The simplest measurement of error is to (1) take all the residuals, (2) square them to get the squared errors for our model, and (3) sum them together.

x <- 1:10
y <- x ^ 2

fitted.regression <- lm(y ~ x)

errors <- residuals(fitted.regression)
squared.errors <- errors ^ 2
sum(squared.errors)
#[1] 528

This simple sum of squared errors quantity is useful for comparing different models, but it has some quirks that most people end up disliking.

First, the sum of squared errors is larger for big data sets than for small data sets. To convince yourself of this, imagine a fixed data set and the sum of squared errors for that data set. Now add one more data point that isn’t predicted perfectly. This new data point has to push the sum of squared errors up because adding a number to the previous sum of squared errors can only make the sum larger.

But there’s a simple way to solve that problem: take the mean of the squared errors rather than the sum. That gives us the MSE measure we used earlier in this chapter. Although MSE won’t grow consistently as we get more data the way that the raw sum of squared errors will, MSE still has a problem: if the average prediction is only off by 5, then the mean squared error will be 25. That’s because we’re squaring the errors before taking their mean.

x <- 1:10
y <- x ^ 2

fitted.regression <- lm(y ~ x)

errors <- residuals(fitted.regression)
squared.errors <- errors ^ 2
mse <- mean(squared.errors)
mse
#[1] 52.8

The solution to this problem of scale is trivial: we take the square root of the mean squared error to get the root mean squared error, which is the RMSE measurement we also tried out earlier in this chapter. RMSE is a very popular measure of performance for assessing machine learning algorithms, including algorithms that are far more sophisticated than linear regression. For just one example, the Netflix Prize was scored using RMSE as the definitive metric of how well the contestants’ algorithms performed.

x <- 1:10
y <- x ^ 2

fitted.regression <- lm(y ~ x)

errors <- residuals(fitted.regression)
squared.errors <- errors ^ 2
mse <- mean(squared.errors)
rmse <- sqrt(mse)
rmse
#[1] 7.266361

One complaint that people have with RMSE is that it’s not immediately clear what mediocre performance is. Perfect performance clearly gives you an RMSE of 0, but the pursuit of perfection is not a realistic goal in these tasks. Likewise, it isn’t easy to recognize when a model is performing very poorly. For example, if everyone’s heights are 5’ and you predict 5,000', you’ll get a huge value for RMSE. And you can do worse than that by predicting 50,000', and still worse by predicting 5,000,000’. The unbounded values that RMSE can take on make it difficult to know whether your model’s performance is reasonable.

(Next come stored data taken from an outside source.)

theorem unop_regsOnly {alu : Byte → Flags → Byte × Flags} {len : Nat} {a : Byte} (h : unop alu len a s = .ok t) :
    RegsOnly s t := by
  obtain ⟨_, -, h⟩ := bind_ok_inv h
  obtain ⟨_, -, h⟩ := bind_ok_inv h
  obtain ⟨w, hw, h⟩ := bind_ok_inv h
  cases h
  exact (((RegsOnly.refl s).write hw).setFlags _).advance len

theorem loadReg_regsOnly {len : Nat} {a : Byte} {src : Except Fault Byte} (h : loadReg len a src s = .ok t) :
    RegsOnly s t := by
  obtain ⟨_, -, h⟩ := bind_ok_inv h
  obtain ⟨w, hw, h⟩ := bind_ok_inv h
  cases h
  exact ((RegsOnly.refl s).write hw).advance len

theorem popTo_regsOnly {a : Byte} (h : popTo a s = .ok t) : RegsOnly s t := by
  unfold popTo at h
  split at h
  · cases h
  · obtain ⟨_, -, h⟩ := bind_ok_inv h
    obtain ⟨w, hw, h⟩ := bind_ok_inv h
    cases h
    exact (((RegsOnly.refl s).write hw).setReg _ _).advance 2

theorem pushFrom_regsOnly {a : Byte} (h : pushFrom a s = .ok t) : RegsOnly s t := by
  unfold pushFrom at h
  split at h
  · cases h
  · obtain ⟨_, -, h⟩ := bind_ok_inv h
    obtain ⟨w, hw, h⟩ := bind_ok_inv h
    cases h
    exact ((RegsOnly.refl s).push hw).advance 2

theorem op1_regsOnly {op : Op1} {a : Byte} (h : op.run a s = .ok t) : RegsOnly s t := by
  cases op with
  | pop => exact popTo_regsOnly h
  | push => exact pushFrom_regsOnly h
  | clr => exact loadReg_regsOnly h
  | dec | rlc | inc | com | rl | rrc | sra | rr => exact unop_regsOnly h

theorem loadStep_regsOnly {load : State → Addr → Except Fault Byte} {delta : Addr} {d : WReg} {p : Pair}
    (h : loadStep load delta d p s = .ok t) : RegsOnly s t := by
  unfold loadStep at h
  split at h
  · cases h
  · obtain ⟨_, -, h⟩ := bind_ok_inv h
    obtain ⟨_, -, h⟩ := bind_ok_inv h
    obtain ⟨w, hw, h⟩ := bind_ok_inv h
    obtain ⟨x, hx, h⟩ := bind_ok_inv h
    cases h
    exact (((RegsOnly.refl s).write hw).writePair hx).advance 2

theorem callTo_regsOnly {len : Nat} {target : Addr} (h : callTo len target s = .ok t) : RegsOnly s t := by
  obtain ⟨s1, h1, h⟩ := bind_ok_inv h
  obtain ⟨s2, h2, h⟩ := bind_ok_inv h
  cases h
  exact (((RegsOnly.refl s).push h1).push h2).setPc target

theorem returnFromCall_regsOnly (h : returnFromCall s = .ok t) : RegsOnly s t := by
  obtain ⟨_, h1, h⟩ := bind_ok_inv h
  obtain ⟨_, h2, h⟩ := bind_ok_inv h
  cases h
  exact (((RegsOnly.refl s).pop h1).pop h2).setPc _

theorem returnFromInterrupt_regsOnly (h : returnFromInterrupt s = .ok t) : RegsOnly s t := by
  obtain ⟨_, h1, h⟩ := bind_ok_inv h
  obtain ⟨_, h2, h⟩ := bind_ok_inv h
  obtain ⟨_, h3, h⟩ := bind_ok_inv h
  obtain ⟨_, h4, h⟩ := bind_ok_inv h
  cases h
  exact (((((RegsOnly.refl s).pop h1).write h2).pop h3).pop h4).setReg _ _ |>.setPc _

theorem takeInterrupt_regsOnly (h : takeInterrupt s = .ok t) : RegsOnly s t := by
  obtain ⟨_, h1, h⟩ := bind_ok_inv h
  obtain ⟨_, h2, h⟩ := bind_ok_inv h
  obtain ⟨_, -, h⟩ := bind_ok_inv h
  obtain ⟨_, h3, h⟩ := bind_ok_inv h
  obtain ⟨_, -, h⟩ := bind_ok_inv h
  obtain ⟨_, -, h⟩ := bind_ok_inv h
  cases h
  exact ((((RegsOnly.refl s).push h1).push h2).push h3).setReg _ _ |>.setPc _

theorem jumpTo_regsOnly {target : Except Fault Addr} (h : jumpTo target s = .ok t) : RegsOnly s t := by
  obtain ⟨_, -, h⟩ := bind_ok_inv h
  cases h
  exact (RegsOnly.refl s).setPc _

theorem jumpIf_regsOnly (cc : Cond) (len : Nat) (target : Addr) : RegsOnly s (jumpIf cc len target s) := by
  unfold jumpIf
  split
  · exact (RegsOnly.refl s).setPc target
  · exact (RegsOnly.refl s).advance len

end Shapes

/-! ### What an instruction can change -/

/-- What an instruction that goes on has changed: registers, pc and output events alone; or one memory, by an allowed
store in range; or the run state, past IDLE or STOP. -/
inductive Changes (s : State) : Instr → State → Prop where
  | registers {i : Instr} {t : State} (only : RegsOnly s t) : Changes s i t
  | program (f : MemForm) (r : WReg) (A : Addr) (v : Byte) (len : Nat) (writable : s.cfg.pmWritable = true)
      (inRange : A.toNat < s.cfg.pmSize.val) :
      Changes s (Space.program.store f r) (({ s with
        pm := Memory.write s.pm A.toNat v
        pmWritten := insertAddr s.pmWritten A.toNat } : State).advance len)
  | data (f : MemForm) (r : WReg) (A : Addr) (v : Byte) (len : Nat) (inRange : A.toNat < s.cfg.dmSize.val) :
      Changes s (Space.data.store f r) (({ s with dm := Memory.write s.dm A.toNat v } : State).advance len)
  | halt {i : Instr} (r : RunState) (halting : i = .idle ∨ i = .stop) :
      Changes s i { s.advance 1 with runState := r }

theorem store_changes {s t : State} {m : Space} {f : MemForm} {r : WReg} (h : exec (m.store f r) s = .next t) :
    Changes s (m.store f r) t := by
  rw [exec_memStore, finish_eq_next] at h
  obtain ⟨A, -, h⟩ := bind_ok_inv h
  obtain ⟨v, -, h⟩ := bind_ok_inv h
  obtain ⟨w, hw, h⟩ := bind_ok_inv h
  cases h
  cases m with
  | program =>
    obtain ⟨writable, inRange, rfl⟩ := pmStore_inv hw
    exact .program f r A v f.len writable inRange
  | data =>
    obtain ⟨inRange, rfl⟩ := dmStore_inv hw
    exact .data f r A v f.len inRange

theorem stop_changes {s t : State} (h : exec .stop s = .next t) : Changes s .stop t := by
  cases configured : s.cfg.stopconAddr with
  | none =>
    rw [exec_stop_open configured] at h
    cases h
  | some a =>
    by_cases key : s.reg a = stopKey
    · rw [exec_stop_key configured key] at h
      cases h
      exact .halt .stop (.inr rfl)
    · rw [exec_stop_noKey configured key] at h
      cases h
      exact .registers ((RegsOnly.refl s).setPc _)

When you’re running linear regressions, the solution to this problem is to use R² (pronounced “R squared”). The idea of R² is to see how much better your model does than we’d do if we were just using the mean. To make it easy to interpret, R² will always be between 0 and 1. If you’re doing no better than the mean, it will be 0. And if you predict every data point perfectly, R² will be 1.

Because R² is always between 0 and 1, people tend to multiply it by 100 and say that it’s the percent of the variance in the data you’ve explained with your model. This is a handy way to build up an intuition for how accurate a model is, even in a new domain where you don’t have any experience about the standard values for RMSE.

To calculate R², you need to compute the RMSE for a model that uses only the mean output to make predictions for all of your example data. Then you need to compute the RMSE for your model. After that, it’s just a simple arithmetic operation to produce R², which we’ve described in code here:

mean.rmse <- 1.09209343
model.rmse <- 0.954544

r2 <- 1 - (model.rmse / mean.rmse)
r2
#[1] 0.1259502

Predicting Web Traffic

Now that we’ve prepared you to work with regressions, this chapter’s case study will focus on using regression to predict the amount of page views for the top 1,000 websites on the Internet as of 2011. The top five rows of this data set, which was provided to us by Neil Kodner, are shown in Table 5-3.

For our purposes, we’re going to work with only a subset of the columns of this data set. We’ll focus on five columns: Rank, PageViews, UniqueVisitors, HasAdvertising, and IsEnglish.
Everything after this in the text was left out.